How civil to threaten and promise retribution and blacklisting for those who do not tug their forelock and wait deferentially for their turn to come. How professional. How reasoned and avuncular this advice, that those upset and made uncomfortable by what they have with obviously faulty reason, experienced as abuse, should be quiet. What a fine example to set.

“I have a policy of treating people how I want to be treated. Oh yes, we all have bad days. But my bad days are few and far between, because I’ve learned to think before I act, that words have consequences as do actions, and posting cruel words does more harm to my reputation and respect from others than to anyone I might rail against.”

I think this stands on its own. I only highlight the passage and suggest a re-read of what is written above & below it.
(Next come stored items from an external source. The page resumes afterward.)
-- ==== Sys2Proof/Machine/Operands.lean ====
section
/-! DEFINITION. How operands are read: byte lanes and the words formed from one-lane writes, the segments
of a pattern word, the window and the owners of its cells, result codes. -/

namespace Sys2Proof.Machine

/-! ### Bytes, lanes and words -/

/-- The low lane of a word, bits 0 to 7 (11_window_formats.md). -/
def lowByte (w : Word) : Byte := w.extractLsb' 0 8

/-- The high lane of a word, bits 8 to 15 (11_window_formats.md). -/
def highByte (w : Word) : Byte := w.extractLsb' 8 8

/-- A word from its two lanes. -/
def joinBytes (high low : Byte) : Word := high ++ low

/-- A number as a word. -/
def toWord (n : Nat) : Word := BitVec.ofNat 16 n

/-- Both lanes. -/
def bothLanes : Lanes := ⟨true, true⟩

/-- Whether a cycle carries a lane at all (R145). -/
def carriesLane (l : Lanes) : Bool := l.low || l.high

/-- The 16-bit value a write forms: each lane it carries supplies its byte, a lane it does not carry is
supplied from `old` (R112 for the command cell, R117 for the argument copy, R87 for the consumer cell). -/
def mergeLanes (l : Lanes) (d old : Word) : Word :=
  joinBytes (if l.high then highByte d else highByte old) (if l.low then lowByte d else lowByte old)

/-- A write is zero when every byte it carries is 0 (R112). -/
def isZeroWrite (l : Lanes) (d : Word) : Bool :=
  (!l.low || lowByte d == 0) && (!l.high || highByte d == 0)

/-- The level a write of the global level cell gives, if it carries the low lane; above 15 is taken as 15
(R17). -/
def levelOfWrite (l : Lanes) (d : Word) : Option Nat :=
  if l.low then some (min 15 (if l.high then d.toNat else (lowByte d).toNat)) else none

/-- The even address of the word a host byte address reaches (R145). -/
def wordAddr (a : Nat) : Nat := a / 2 * 2

/-! ### Segments of a pattern (R39, R155) -/

/-- Segments 8 × k to 8 × k + 7 of a segment set. -/
def segByte (segs : BitVec 24) (k : Nat) : Byte := segs.extractLsb' (8 * k) 8

/-- A segment set from its three bytes. -/
def joinSegs (b2 b1 b0 : Byte) : BitVec 24 := b2 ++ b1 ++ b0

/-- A line with the written lanes of one word of its pattern record placed into it (R39). -/
def placeLanes (word : Nat) (l : Lanes) (d : Word) (line : Line) : Line :=
  if word = 0 then
    { line with
      segments := joinSegs (segByte line.segments 2)
        (if l.high then highByte d else segByte line.segments 1)
        (if l.low then lowByte d else segByte line.segments 0) }
  else
    { line with
      segments := joinSegs (if l.low then lowByte d else segByte line.segments 2)
        (segByte line.segments 1) (segByte line.segments 0),
      level := if l.high then highByte d else line.level }

/-! ### Result codes (11.5 of 11_window_formats.md) -/

/-- The results a completion reports (R120). -/
inductive Result where
  | reset | done | refusedState | configError | tableUnstable | late | unknown | badArgument
  | nothingToAbort
  deriving DecidableEq, Repr

/-- The code of a result in the status result word. -/
def resultCode : Result → Word
  | .reset => 0
  | .done => 1
  | .refusedState => 2
  | .configError => 3
  | .tableUnstable => 4
  | .late => 5
  | .unknown => 6
  | .badArgument => 7
  | .nothingToAbort => 8

/-! ### Cells and their current values -/

/-- The window offset of a cell; for the status record, of its first word (R135). -/
def cellOffset : Cell → Nat
  | .statusRecord => 0x008
  | .command => 0x000
  | .pending => 0x010
  | .producer => 0x018
  | .consumer => 0x01A
  | .shownBase => 0x01C
  | .scanState => 0x01E

/-- The window offset of the word a write stage write goes to (R137, R84). -/
def targetOffset : WriteTarget → Nat
  | .cell c => cellOffset c
  | .status k => 0x008 + 2 * k
  | .record position k => Config.ringBase + 8 * position + 2 * k

/-- Word 0 to 3 of a status record: code, result, sequence, detail (R120). -/
def statusWord (r : StatusRecord) (k : Nat) : Word :=
  if k = 0 then r.code else if k = 1 then r.result else if k = 2 then r.sequence else r.detail

/-- The code of a scan state in the scan state cell (R2). -/
def scanStateCode : ScanState → Byte
  | .off => 0
  | .starting => 1
  | .running => 2

/-- The scan state cell's value: low byte the scan state, high byte the slot count in force (R2). -/
def scanStateWord (s : State) : Word :=
  joinBytes (BitVec.ofNat 8 s.scan.table.length) (scanStateCode s.scan.state)

/-- The shown base cell's value: the frame base in force (R2). -/
def shownBaseWord (s : State) : Word := s.scan.frameBase.setWidth 16

/-- The pending cell's value: the pending set with high byte 0 (R128, R157). -/
def pendingWord (s : State) : Word := s.events.pendingSet.setWidth 16

/-- The part's own value for a one-word cell (R140, R141); the status record has four words instead. -/
def cellWord (s : State) : Cell → Word
  | .statusRecord => s.cmd.record.code
  | .command => s.cmd.cellValue
  | .pending => pendingWord s
  | .producer => toWord s.queue.prod
  | .consumer => toWord s.queue.cons
  | .shownBase => shownBaseWord s
  | .scanState => scanStateWord s

/-- The part's current value for the published word at a window offset (R140). -/
def publishedWord (s : State) (off : Nat) : Word :=
  if off = 0x018 then cellWord s .producer
  else if off = 0x01C then cellWord s .shownBase
  else if off = 0x01E then cellWord s .scanState
  else statusWord s.cmd.record ((off - 0x008) / 2)

/-! ### The window and its owners (R144, R146) -/

/-- What a host write reaches, by R146. -/
inductive Destination where
  | plain | command | argument
  | published (off : Nat)
  | pendingCell | enableCell | consumerCell | globalLevel
  | watched (off : Nat)
  | pattern (off : Nat)
  deriving DecidableEq, Repr

/-- The purpose of a latch that is READING, if any (R99). -/
def readingPurpose (s : State) : Option Purpose :=
  if s.latch.progress = .reading then some s.latch.purpose else none

/-- The table of R146, by the window offset of the word. -/
def destinationOfOffset (reading : Option Purpose) (off : Nat) : Destination :=
  if off = 0x000 then .command
  else if off = 0x002 then .argument
  else if off = 0x008 ∨ off = 0x00A ∨ off = 0x00C ∨ off = 0x00E ∨ off = 0x018 ∨ off = 0x01C ∨ off = 0x01E then
    .published off
  else if off = 0x010 then .pendingCell
  else if off = 0x012 then .enableCell
  else if off = 0x01A then .consumerCell
  else if off = 0x024 then .globalLevel
  else if 0x020 ≤ off ∧ off ≤ 0x036 then
    if reading = some .start then .watched off else .plain
  else if 0x100 ≤ off ∧ off ≤ 0x1BF then
    if reading.isSome then .watched off else .plain
  else if 0x400 ≤ off ∧ off ≤ 0xBFF then .pattern off
  else .plain

/-- Whether a host byte address lies in the panel window (R144). -/
def inWindow (s : State) (a : Nat) : Bool :=
  decide (s.pass.windowBase ≤ a ∧ a < s.pass.windowBase + Config.windowSize)

/-- What a host write reaches; a write that carries no lane is handed to no block (R145, R146). -/
def destination (s : State) (a : Nat) (l : Lanes) : Destination :=
  if carriesLane l && inWindow s a then
    destinationOfOffset (readingPurpose s) (wordAddr a - s.pass.windowBase)
  else .plain

end Sys2Proof.Machine
end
In conclusion, if you want to silence people. If you want to only give those with a voice, a greater voice. If you want those whose opinions have been in the past judged inferior, to feel inferior. If you want to continue to let history dictate the terms, in the hope that it will be a kinder judge than your contemporaries. If you want to demand that people bottle up their anger, but can’t be bothered to exert yourself to examine the message behind their distress. If – in other words, you want a quiet room where those who have always spoken their minds, civilly, avuncularly, professionally, and if that latter was marred by the occasional off-color joke or smack on the backside it was all of course, only in good fun, then by all means keep buttressing and building the community you already have: inward looking, outward facing, and with the walls mortared ever higher.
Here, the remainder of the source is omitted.